3) preparation 1,3-diphenyl-4-pyrazoles formaldehyde isoniazid that contracts
With 5mmol 1,3-diphenyl-4-pyrazoles formaldehyde is dissolved in the dehydrated alcohol of 30ml, adds the glacial acetic acid of 5.5mmol isoniazid and several (catalytic amounts); Be heated to backflow while stirring; Back flow reaction 2~8 hours is to TLC (V
Ethyl acetate: V
Petroleum ether=1: 1) detection reaction is finished; Naturally cool to room temperature, filter, with gained crude product ethyl alcohol recrystallization, must object-1,3-diphenyl-4-pyrazoles formaldehyde isoniazid that contracts, shallow green powder shape solid, productive rate: 79%, fusing point: 132~134 ℃.
IR (KBr tabletting, cm
-1): 3174 (N-H), 1657 (C=O), 1600 (C=N), detailed spectrum is as shown in Figure 1.
1H NMR (DMSO-d
6, 400MHz): (ArH), 9.04 (CH=N), 11.94 (NH), detailed spectrum as shown in Figure 2 for s, 1H for s, 1H for m, 15H for δ 7.36~8.79.
13C NMR (DMSO-d
6, 400MHz): δ 161.8 (C=O), 152 (C=N), 151.2,142.9,141.2,139.7,132.6,130.3,129.5,129.4,129.2,127.9,127.7,122.2,119.6,117.3 (Ar), detailed spectrum is as shown in Figure 3.
MS
+=368.0, detailed spectrum as shown in Figure 4.

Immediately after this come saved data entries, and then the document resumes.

-- ==== Sys2Proof/Machine/St/Hedge.lean ====
section
/-!
DEFINITION. State of Hedge, of start-up and resets, and of the ageing monitors (R504-R514, R530-R534, R555-R557, R568, R576).
-/

namespace Sys2Proof.Machine

/-- Hedge, start-up and resets. -/
structure Hedge where
  /-- inputs whose attenuator is engaged, and the coarse tick at which each hold timer expires (R505) -/
  protect : BitVec 4
  holds : List Nat
  protects : List (BitVec 8)
  throttle : Bool
  /-- a thermal trip, latched until the next cold start (R506) -/
  tripped : Bool
  sclkLost : Bool
  supplyLatch : Bool
  /-- AMC channels 16-23 of rails out of window -/
  railsOut : List Nat
  safe : Bool
  /-- readings of TS0-TS15, signed 1/64 degree, and the highest one since always-on power-up -/
  temps : List Int
  tjPeak : Int
  /-- RF_TRIP, RF_HYST, THROTTLE_C, TRIP_C, MBOX_ALLOW, POLICY_SEQ (R504) -/
  rfTrip : BitVec 32
  rfHyst : BitVec 8
  throttleC : BitVec 8
  tripC : BitVec 8
  mboxAllow : BitVec 8
  policySeq : BitVec 32
  wdogResets : BitVec 8
  supplyResets : BitVec 8
  thermalTrips : BitVec 8
  /-- coarse ticks of the latest watchdog resets (R509) -/
  wdogTicks : List Nat
  /-- events for context 0 that wait until it exists: code, subject, detail, detail2 -/
  waiting : List (Nat × Nat × Nat × Nat)
  /-- RESET_N is low; the always-on rails and the Main rails are within their windows -/
  resetN : Bool
  aoOk : Bool
  mainOk : Bool
  /-- the Main domain is held in reset -/
  held : Bool
  /-- Primer runs or has run since the last reset: a cold start; stopped at stage 2 for want of firmware (R488) -/
  cold : Bool
  stopped : Bool
  /-- the reset was orderly, so that DRAM kept what R534 names -/
  retained : Bool
  /-- episodes that R540 counts, under way: kind, and coarse tick at which it began -/
  lostFrom : List (Nat × Nat)
  /-- a warm restart whose time counts is under way (R540) -/
  countRestart : Bool
  /-- a record of the Primer under way fell back (R493) -/
  fellBack : Bool
  /-- coarse tick at T0 of the Primer in force, from which UPTIME_S counts (R372) -/
  t0 : Int
  jtag : JtagInstr
  /-- SHIFT_PPM of the sixteen ageing sites and EQ_HOURS (R568) -/
  shifts : List (BitVec 16)
  eqHours : BitVec 32
  /-- what the NOR holds of them (R568) -/
  norShifts : List (BitVec 16)
  norHours : BitVec 32
  deriving DecidableEq, Repr

/-- Hedge at reset: ROM defaults (R493) and counters as on a new part at always-on power-up (R514, R568). -/
def Hedge.reset : Hedge :=
  { protect := 0, holds := [0, 0, 0, 0], protects := [0, 0, 0, 0], throttle := false, tripped := false, sclkLost := false
    supplyLatch := false, railsOut := [], safe := false, temps := List.replicate 16 0, tjPeak := 0, rfTrip := 0, rfHyst := 8
    throttleC := 95, tripC := 110, mboxAllow := 0x55, policySeq := 0, wdogResets := 0, supplyResets := 0, thermalTrips := 0
    wdogTicks := [], waiting := [], resetN := false, aoOk := true, mainOk := false, held := false, cold := true, stopped := false
    retained := false, lostFrom := [], countRestart := false, fellBack := false, t0 := 0, jtag := .idcode, shifts := List.replicate 16 0, eqHours := 0, norShifts := List.replicate 16 0, norHours := 0 }

end Sys2Proof.Machine
end

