/-- A bin's stored values: learned, or the fuse seed, or nominal where Primer has loaded none. -/
def Skim.binAt (step b : Nat) (p : Skim) : TempBin :=
  match (p.learned ++ p.seeds).find? (fun x => decide (x.step = step) && decide (x.bin = b)) with
  | some x => x
  | none => ⟨step, b, 2 ^ 30, 0, [0, 0, 0, 2 ^ 30, 0, 0, 0]⟩

/-- An eighth of the way from a stored value to a committed one, to the nearest integer. -/
def eighth (a b : Int) : Int := a + roundDivEven (b - a) 8

/-- Odd-to-even gain ratio of a set in Q2.30. -/
def gainRatio (c : CoefSet) : Int := roundDivEven (nth c 13 0 * 2 ^ 30) (nth c 1 1).toNat

/-- An AUTO commit built with excited blocks updates the bin of the current temperature (R139). -/
def Skim.learn (step : Nat) (set : CoefSet) (p : Skim) : Skim :=
  let b := tempBin p.temp.toInt
  let o := p.binAt step b
  let x : TempBin := ⟨step, b, eighth o.ratio (gainRatio set), eighth o.skew (nth set 31 0)
    , (o.fir.zip ((set.drop 24).take 7)).map fun y => eighth y.1 y.2⟩
  { p with learned := x :: p.learned.filter fun y => !(decide (y.step = step) && decide (y.bin = b)) }

/-- Linear interpolation at temperature t through two bins' values, to the nearest integer. -/
def lineAt (t c0 c1 v0 v1 : Int) : Int :=
  if c0 = c1 then v0 else v0 + roundDivEven ((v1 - v0) * (t - c0)) (c1 - c0).toNat

/-- The two learned bins of a step that a lookup at `t` uses, lower centre first (R139): those on either side, or the
two outermost on the side of `t`. -/
def Skim.lookupBins (step : Nat) (t : Int) (p : Skim) : Option (TempBin × TempBin) :=
  let l := (List.range 40).filterMap fun b => p.learned.find? fun x => decide (x.step = step) && decide (x.bin = b)
  let below := l.filter fun x => decide (binCentre x.bin ≤ t)
  let above := l.filter fun x => decide (t < binCentre x.bin)
  if l.length < 2 then none
  else
    match below.getLast?, above.head? with
    | some a, some b => some (a, b)
    | some a, none => (below.dropLast.getLast?).map (·, a)
    | none, some b => ((above.drop 1).head?).map (b, ·)
    | none, none => none

/-- The table's values at a temperature: ratio, skew trim and FIR (R139). -/
def Skim.lookup (step : Nat) (t : Int) (p : Skim) : Int × Int × List Int :=
  match p.lookupBins step t with
  | none => let x := p.binAt step (tempBin t); (x.ratio, x.skew, x.fir)
  | some (a, b) =>
    let f := lineAt t (binCentre a.bin) (binCentre b.bin)
    (f a.ratio b.ratio, f a.skew b.skew, (a.fir.zip b.fir).map fun x => f x.1 x.2)

/-- The fallback set (R138): quantities that need excitation from the table, the others as last estimated. -/
def Skim.fallbackSet (step : Nat) (p : Skim) : CoefSet :=
  let v := p.lookup step p.temp.toInt
  let base := if p.est.isEmpty then p.target else keepExcited p.target p.est
  let even := nth base 1 0
  let odd := roundDivEven (even * v.1) (2 ^ 30)
  ((base.set 13 odd).set 31 v.2.1).take 24 ++ v.2.2 ++ ((base.set 31 v.2.1).drop 31)

/-! ### Commits (R129-R133, R141) -/

/-- A coefficient set put in force by a commit on the word of index `index` (R129, R130). -/
def Skim.commit (d : Decided) (p : Skim) : Skim :=
  let base := { p with epoch := p.epoch + 1, decided := none, target := d.set, start := p.cur
                       tempAtCommit := p.temp }
  if d.step then { base with cur := d.set, ramp := false, k := 0 }
  else { base with ramp := true, k := 0, rampLg := p.lg
                   retargets := if p.ramp then satInc p.retargets else p.retargets
                   fallback := if d.reason = 1 then false else p.fallback }

/-- The commit decided for the word of index `index`, with its CAL_SNAPSHOT (R129, R149). -/
def skimCommit (n index : Nat) (s : State) : State :=
  let p := getSkim n s
  match p.decided with
  | none => s
  | some d =>
    let step := (getPair n s).fsStep.toNat
    let retarget := p.ramp && !d.step
    let flags := packBits [(0, 1, b2n retarget), (1, 1, b2n d.held), (2, 1, b2n d.expired), (3, 1, b2n d.step)
      , (4, 1, b2n p.lacking)]
    let p1 := p.commit d
    let p2 := { p1 with stepSets := p1.stepSets.set step (some d.set) }
    let p3 := if d.reason = 1 && d.excited then p2.learn step d.set else p2
    let s1 := modSkim n (fun _ => p3) s
    let fields := snapFields 0 n p3.epoch.toNat d.reason flags index (if d.step then 0 else 2 ^ p.lg)
      (if retarget then p.k else 0) d.set s1
    emitSnapshot n index fields (modSkim n (fun x => { x with snap := fields }) s1)

/-- on_word of R130: the ramp advances on the word; answers the word's RAMP tag. -/
def Skim.onWord (p : Skim) : Skim × Bool :=
  if p.ramp then
    let k := p.k + 1
    ({ p with k := k, cur := rampSet p.start p.target k p.rampLg, ramp := decide (k ≠ 2 ^ p.rampLg) }, true)
  else (p, false)

/-- A change of full-scale step is a step commit: the set last committed at the step, or the FOREGROUND-derived one
(R141). A block partly formed when the step or the route changes is discarded (R124). -/
def Skim.stepChange (step : Nat) (p : Skim) : Skim :=
  p.decideStep ((nth p.stepSets step none).getD (nth p.fgSets step CoefSet.nominal)) 5

/-- The block partly formed is discarded (R124). -/
def Skim.dropBlock (p : Skim) : Skim := { p with blkBad := true }

/-- A pair takes a route and a step (R90): settling, ROUTE_GEN, the FS_CHANGE commit, the discarded block. -/
def routePair (n : Nat) (route : BitVec 3) (step : BitVec 4) (s : State) : State :=
  let p := getPair n s
  let s1 := modPair n (Pair.setRoute route step) s
  let s2 := if p.fsStep = step then s1 else modSkim n (Skim.stepChange step.toNat) s1
  if p.route = route && p.fsStep = step then s2 else modSkim n Skim.dropBlock s2

/-! ### Blocks and solves (R124, R125, R138) -/

/-- A word enters the block under way. -/
def Skim.blockWord (clean ovr : Bool) (sq : Nat) (p : Skim) : Skim :=
  { p with blkBad := p.blkBad || !clean, blkWords := p.blkWords + 1, blkOvr := p.blkOvr + b2n ovr, blkSq := p.blkSq + sq }

/-- rms of the block is at least -40 dBFS (R124): a full-scale sine has mean square 2048^2 / 2 LSB^2. -/
def blockExcited (words sq : Nat) : Bool := decide (words * 8 * (2048 * 2048 * 256) ≤ sq * 20000) && decide (0 < words)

As seen from Figure 5: the excitation spectrum wave-length coverage of chemical compound of the present invention belongs to wideband and excites at 250~430nm.

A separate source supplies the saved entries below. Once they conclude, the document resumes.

/-! ### Records of a read (R247, R249) -/

/-- CAPTURE_HEADER payload of a segment (R249). -/
def headerPayload (c : Capture) (g : Seg) (r : CapRing) (poison : List Nat) : List Fld :=
  let ringFin := min g.fin g.spillFrom
  let ws := r.read poison g.first ((ringFin - g.first) / r.width)
  let real := (ws.filter fun w => decide (w.2.2 / 4 % 4 = 0)).map (·.2.1)
  let flags := packBits [(0, 1, b2n g.preShort), (1, 1, b2n g.postShort), (2, 1, b2n g.forced), (3, 1, b2n (decide (g.spilled ≠ 0)))
    , (4, 1, b2n g.spillGap), (5, 1, b2n g.stop), (7, 1, b2n g.expired)]
  [⟨0x40, 4, c.plan⟩, ⟨0x44, 1, c.slot⟩, ⟨0x45, 1, c.source⟩, ⟨0x46, 2, flags⟩, ⟨0x48, 8, c.num⟩, ⟨0x50, 4, g.num⟩
   , ⟨0x54, 4, c.segs.length⟩, ⟨0x58, 8, g.ev.place / 65536⟩, ⟨0x60, 2, g.ev.place % 65536⟩, ⟨0x62, 1, g.unit⟩
   , ⟨0x63, 1, packBits [(0, 4, (real.head?.map (·.calepoch)).getD 0), (4, 4, (real.getLast?.map (·.calepoch)).getD 0)]⟩
   , ⟨0x64, 4, (g.post - g.first) / r.width⟩, ⟨0x68, 4, (g.fin - g.post) / r.width⟩, ⟨0x6C, 4, g.spilled⟩
   , ⟨0x70, 8, r.tagOf g.first⟩, ⟨0x78, 8, g.trig⟩, ⟨0x80, 16, g.time⟩, ⟨0x90, 1, g.route⟩, ⟨0x91, 1, g.step⟩
   , ⟨0x94, 4, (r.runs g.first ringFin).length⟩] ++ rangeList 0x98 (ws.map fun w => (w.2.1.index, w.2.2))

/-- A list cut into pieces of `m`, each with its place and whether it is the last. -/
def cutWords (m : Nat) (l : List (Nat × HWord × Nat)) : List (List (Nat × HWord × Nat) × Bool) :=
  let k := cdiv l.length m
  (chunks m (l.length + 1) l).zipIdx.map fun x => (x.1, decide (x.2 + 1 = k))

/-- The records of one segment: header, data and tag runs; type, bytes, payload, first and end index. -/
def segmentRecords (c : Capture) (g : Seg) (r : CapRing) (poison : List Nat) (tags : Bool) : List (Nat × Nat × List Fld × Nat × Nat) :=
  let fin := min g.fin g.spillFrom
  let ws := r.read poison g.first ((fin - g.first) / r.width)
  let runs := r.runs g.first fin
  let a := r.tagOf g.first
  let z := ((ws.getLast?).map (·.2.1.index + 8)).getD a
  [(0x0051, 320, headerPayload c g r poison, a, z)]
    ++ ((cutWords 16384 ws).map fun p =>
      let f := (p.1.head?.map (·.2.1.index)).getD a
      (0x0052, recBytes (0x80 + 16 * p.1.length)
        , dataPayload c.plan c.slot c.num g.num f (if p.2 then 2 else 0) (p.1.map (·.2.1)), f
        , ((p.1.getLast?).map (·.2.1.index + 8)).getD f))
    ++ if tags && !runs.isEmpty then
        [(0x0053, recBytes (0x80 + 16 * runs.length), tagsPayload c.plan c.slot c.num g.num a runs, a, z)] else []

/-- The records of a word range of a ring (R247): no header, OVERWRITTEN data are reported by their flag. -/
def rangeRecords (plan slot first count : Nat) (r : CapRing) (poison : List Nat) (tags : Bool) : List (Nat × Nat × List Fld × Nat × Nat) × Bool :=
  let ws := r.read poison first count
  let fin := first + count * r.width
  let runs := r.runs first fin
  let ovf := ws.any fun w => decide (w.2.2 / 8 % 2 = 1)
  (((cutWords 16384 ws).map fun p =>
      let f := (p.1.head?.map (·.2.1.index)).getD first
      let o := p.1.any fun w => decide (w.2.2 / 8 % 2 = 1)
      (0x0052, recBytes (0x80 + 16 * p.1.length)
        , dataPayload plan slot 0 0 f ((if p.2 then 2 else 0) + if o then 4 else 0) (p.1.map (·.2.1)), f
        , ((p.1.getLast?).map (·.2.1.index + 8)).getD f))
    ++ (if tags && !runs.isEmpty then
        [(0x0053, recBytes (0x80 + 16 * runs.length), tagsPayload plan slot 0 0 first runs, first, fin)] else []), ovf)

end Sys2Proof.Machine
end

As seen from Figure 6: the emission spectra peak value of chemical compound of the present invention has intensive fluorescent characteristic at the 464nm place.

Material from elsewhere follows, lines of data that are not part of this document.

/-! ### TRIGGER (R227-R233) -/

/-- Fields of a source's parameters at block offset `o`. -/
def sourceFds (p : Plan) (b : SubBlk) (src o : Nat) : List Fd :=
  let x := p.sub? 3 (b.f o 1)
  let nb := (x.map (·.xbins)).getD 0
  let target := b.f o 1
  match src with
  | 1 =>
    [sf b o 1 true (fun v => (decide (v ≤ 4) && p.holdsPair (v - 1)) || (decide (17 ≤ v) && decide (v ≤ 48) && (p.sub? 1 (v - 17)).isSome))
     , sfIn b (o + 1) 1 1 3, sfIn b (o + 2) 1 0 1
     , sf b (o + 4) 4 false (fun v => decide (v / 2 ^ 16 = if target ≤ 4 && bit v 15 then 0xFFFF else 0))
     , sf b (o + 8) 4 false (fun v => decide (v < 2 ^ 16))]
  | 2 =>
    [sf b o 1 false (fun _ => x.isSome), sfIn b (o + 1) 1 1 64, sf b (o + 4) 4 false (fun v => decide (v < nb))
     , sfIn b (o + 8) 4 1 (2 ^ 19), sfIn b (o + 12) 4 1 65535]
  | 3 =>
    [sf b o 1 false (fun _ => x.isSome), sfIn b (o + 1) 1 1 2, sf b (o + 2) 2 false (fun _ => true)
     , sf b (o + 4) 4 false (fun v => decide (v < nb)), sf b (o + 8) 4 true (fun v => decide (v + b.f (o + 4) 4 ≤ nb))
     , sfIn b (o + 12) 4 1 65535]
  | 4 =>
    [sf b o 1 false (fun v => x.isSome && decide ((p.sub 4 v).f 0x08 1 = 2)), sfIn b (o + 4) 4 1 (2 ^ 19)]
  | 5 => [sfIn b o 1 1 4, sfIn b (o + 1) 1 1 3]
  | 6 => [sfIn b o 1 1 6, if target ≤ 4 then sfIn b (o + 1) 1 1 3 else sfIn b (o + 1) 1 0 0]
  | 8 => [sf b o 16 false (fun _ => true)]
  | _ => []

/-- TRIGGER fields. -/
def triggerFds (p : Plan) (b : SubBlk) : List Fd :=
  let a := b.f 0x08 1
  let q := b.f 0x09 1
  let hasB := decide (q ≠ 0)
  let auto := decide (b.f 0x0A 1 = 3) || decide (a = 9)
  let out := b.f 0x0B 1
  [sfIn b 0x08 1 1 9, sfIn b 0x09 1 0 8, sfIn b 0x0A 1 1 3, sfIn b 0x0B 1 0 2
   , sf b 0x0C 1 false (fun v => decide (v = 0) || (decide (v = 1) && (decide (a = 2) || decide (q = 2)))), sfIn b 0x0D 1 0 8
   , sfIn b 0x0E 2 0 0xFFF, sfIn b 0x10 2 1 65535, sfIf hasB b 0x12 2 1 65535, sfIf (decide (out ≠ 0)) b 0x14 2 1 65535
   , sfIf hasB b 0x18 8 1 (2 ^ 48), sfIn b 0x20 8 0 (2 ^ 48), sfIn b 0x28 8 0 (2 ^ 48), sfIf auto b 0x30 4 1 (10 ^ 9)
   , sfIf (decide (out = 2)) b 0x34 4 0 (2 ^ 24)]
  ++ sourceFds p b a 0x40 ++ sourceFds p b q 0x60

/-! ### CAPTURE (R244) and DENSITY (R254) -/

/-- Largest ring_mb among a plan's captures of a source (R242). -/
def Plan.ringMb (p : Plan) (source : Nat) : Nat :=
  ((p.kindSubs 7).filter fun c => decide (c.f 0x08 1 = source)).foldl (fun m c => max m (c.f 0x10 4)) 0

/-- CAPTURE fields. -/
def captureBlkFds (p : Plan) (b : SubBlk) : List Fd :=
  let unit := b.f 0x09 1
  let twin := (p.kindSubs 7).any fun x => decide (x.off < b.off) && decide (x.f 0x09 1 = unit)
  let len := (p.ringMb (b.f 0x08 1) * 4 - 3) * 16384
  [sf b 0x08 1 true (fun v => (decide (v ≤ 4) && p.holdsPair (v - 1)) || (decide (17 ≤ v) && decide (v ≤ 48) && (p.sub? 1 (v - 17)).isSome))
   , sf b 0x09 1 false (fun v => (p.sub? 6 v).isSome && !twin), sfIn b 0x0A 1 0 1, sfIn b 0x0B 1 0 8
   , sf b 0x10 4 true (fun v => decide (64 ≤ v) && decide (v ≤ 10752) && decide (v % 64 = 0)), sf b 0x14 4 false (fun _ => true)
   , sf b 0x18 4 false (fun v => decide (b.f 0x0B 1 ≠ 0) || decide (v + b.f 0x14 4 ≤ len)), sfIn b 0x1C 4 1 65536]

/-- A multiple of 16 in lo..hi. -/
def mult16 (lo hi v : Nat) : Bool := decide (lo ≤ v) && decide (v ≤ hi) && decide (v % 16 = 0)

/-- DENSITY fields. -/
def densityFds (p : Plan) (b : SubBlk) : List Fd :=
  let x := p.sub? 3 (b.f 0x08 1)
  let nb := (x.map (·.xbins)).getD 0
  let render := decide (b.f 0x0C 1 ≠ 0)
  [sf b 0x08 1 false (fun _ => x.isSome), sfIn b 0x09 1 1 3, sfIn b 0x0A 1 0 1, sfIn b 0x0B 1 0 16, sfIn b 0x0C 1 0 3
   , sfIf render b 0x0D 1 2 4, sfIn b 0x0E 1 1 2, sfIn b 0x0F 1 1 2
   , sf b 0x10 2 true (fun v => mult16 16 4096 v && decide (v ≤ b.f 0x24 4)), sf b 0x12 2 true (mult16 16 1024)
   , sf b 0x14 2 false (fun _ => true), sfIn b 0x16 2 1 65535, sfIn b 0x18 2 0 1024, sfIn b 0x1A 2 0 65535
   , sfIn b 0x1C 2 0 0xFFF, sfIf (decide (b.f 0x1A 2 ≠ 0)) b 0x1E 1 1 8, sf b 0x20 4 false (fun v => decide (v < nb))
   , sf b 0x24 4 true (fun v => decide (v + b.f 0x20 4 ≤ nb)), sf b 0x28 4 true (fun _ => true)
   , sf b 0x2C 4 true (fun v => decide (v ≤ b.f 0x28 4)), sf b 0x30 4 true (fun _ => true), sf b 0x38 8 false (fun _ => true)]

Embodiment 2: the active anticancer experiment (mtt assay) of chemical compound of the present invention
(1) principle: MTT is the yellow tetrazolium salts of a kind of water solublity, and chemical name is bromination [3-(4,5-dimethylthiazole-2-)-2, a 5-diphenyl] tetrazole, is commonly called as tetrazolium bromide.The cardinal principle of MTT colorimetry is that the dehydrogenase (as succinate dehydrogenase and diaphorase etc.) on the mitochondrial respiratory chain can be reduced into water miscible yellow MTT water-fast bluish violet crystal substance-first Za (Formazan) in the living cells, and dead cell does not then have this function.The growing amount of Jia Za is directly proportional with viable count under normal conditions, and the depth of the color of solution is directly proportional with the amount of contained Formazan.Absorbance (OD value) at the 570nm place after the Formazan dissolving has the good absorption value, therefore can understand the ability of medicine inhibition or killing tumor cell according to the OD value reflection cell growth and the survival condition at 570nm place.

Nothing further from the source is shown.